:: Data provided

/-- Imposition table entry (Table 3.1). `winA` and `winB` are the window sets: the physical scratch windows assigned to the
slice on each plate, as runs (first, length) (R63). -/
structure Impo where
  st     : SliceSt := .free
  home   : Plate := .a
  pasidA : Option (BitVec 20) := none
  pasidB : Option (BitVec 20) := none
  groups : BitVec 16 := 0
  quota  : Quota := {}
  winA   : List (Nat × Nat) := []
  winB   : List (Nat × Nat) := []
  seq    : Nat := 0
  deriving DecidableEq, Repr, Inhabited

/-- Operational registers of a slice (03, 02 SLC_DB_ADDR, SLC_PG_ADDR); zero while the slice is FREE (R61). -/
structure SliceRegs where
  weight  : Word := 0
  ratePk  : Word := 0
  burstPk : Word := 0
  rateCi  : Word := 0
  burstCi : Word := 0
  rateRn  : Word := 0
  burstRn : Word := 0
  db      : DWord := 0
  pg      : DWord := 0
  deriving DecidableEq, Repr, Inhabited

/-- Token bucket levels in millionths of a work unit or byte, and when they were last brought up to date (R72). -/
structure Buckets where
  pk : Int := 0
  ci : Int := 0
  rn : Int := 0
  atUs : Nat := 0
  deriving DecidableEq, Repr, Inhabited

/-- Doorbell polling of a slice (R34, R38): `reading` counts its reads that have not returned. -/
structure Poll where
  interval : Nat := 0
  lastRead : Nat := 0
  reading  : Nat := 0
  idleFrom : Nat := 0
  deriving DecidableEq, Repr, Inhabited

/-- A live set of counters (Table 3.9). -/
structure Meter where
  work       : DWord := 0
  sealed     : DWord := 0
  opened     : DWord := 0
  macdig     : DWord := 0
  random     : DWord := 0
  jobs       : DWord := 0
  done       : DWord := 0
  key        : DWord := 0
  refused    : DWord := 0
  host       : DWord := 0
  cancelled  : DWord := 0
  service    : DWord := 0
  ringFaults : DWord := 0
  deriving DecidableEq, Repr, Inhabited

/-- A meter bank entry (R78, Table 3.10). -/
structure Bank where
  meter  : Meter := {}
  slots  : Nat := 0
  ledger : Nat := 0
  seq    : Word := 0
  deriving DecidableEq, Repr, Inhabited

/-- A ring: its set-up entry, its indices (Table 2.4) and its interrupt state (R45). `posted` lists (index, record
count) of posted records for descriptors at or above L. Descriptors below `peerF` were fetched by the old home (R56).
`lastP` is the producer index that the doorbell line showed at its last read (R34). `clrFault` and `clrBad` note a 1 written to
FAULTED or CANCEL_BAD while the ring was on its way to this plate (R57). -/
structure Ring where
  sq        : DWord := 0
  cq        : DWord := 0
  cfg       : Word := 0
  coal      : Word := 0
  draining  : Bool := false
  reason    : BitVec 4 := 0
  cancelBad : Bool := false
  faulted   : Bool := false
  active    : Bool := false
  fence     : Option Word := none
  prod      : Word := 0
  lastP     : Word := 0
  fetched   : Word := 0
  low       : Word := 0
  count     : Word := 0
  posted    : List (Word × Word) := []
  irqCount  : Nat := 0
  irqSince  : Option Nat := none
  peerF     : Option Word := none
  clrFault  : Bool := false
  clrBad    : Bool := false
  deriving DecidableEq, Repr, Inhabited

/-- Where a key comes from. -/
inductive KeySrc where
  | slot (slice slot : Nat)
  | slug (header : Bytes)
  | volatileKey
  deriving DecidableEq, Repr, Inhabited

::::

=== What to produce ===
Set down the lines from the one with "Nat := none" through the end of the data above. Keep each exactly as written and add no other line.

=== Completed exercise ===
  irqSince  : Option Nat := none
  peerF     : Option Word := none
  clrFault  : Bool := false
  clrBad    : Bool := false
  deriving DecidableEq, Repr, Inhabited

/-- Where a key comes from. -/
inductive KeySrc where
  | slot (slice slot : Nat)
  | slug (header : Bytes)
  | volatileKey
  deriving DecidableEq, Repr, Inhabited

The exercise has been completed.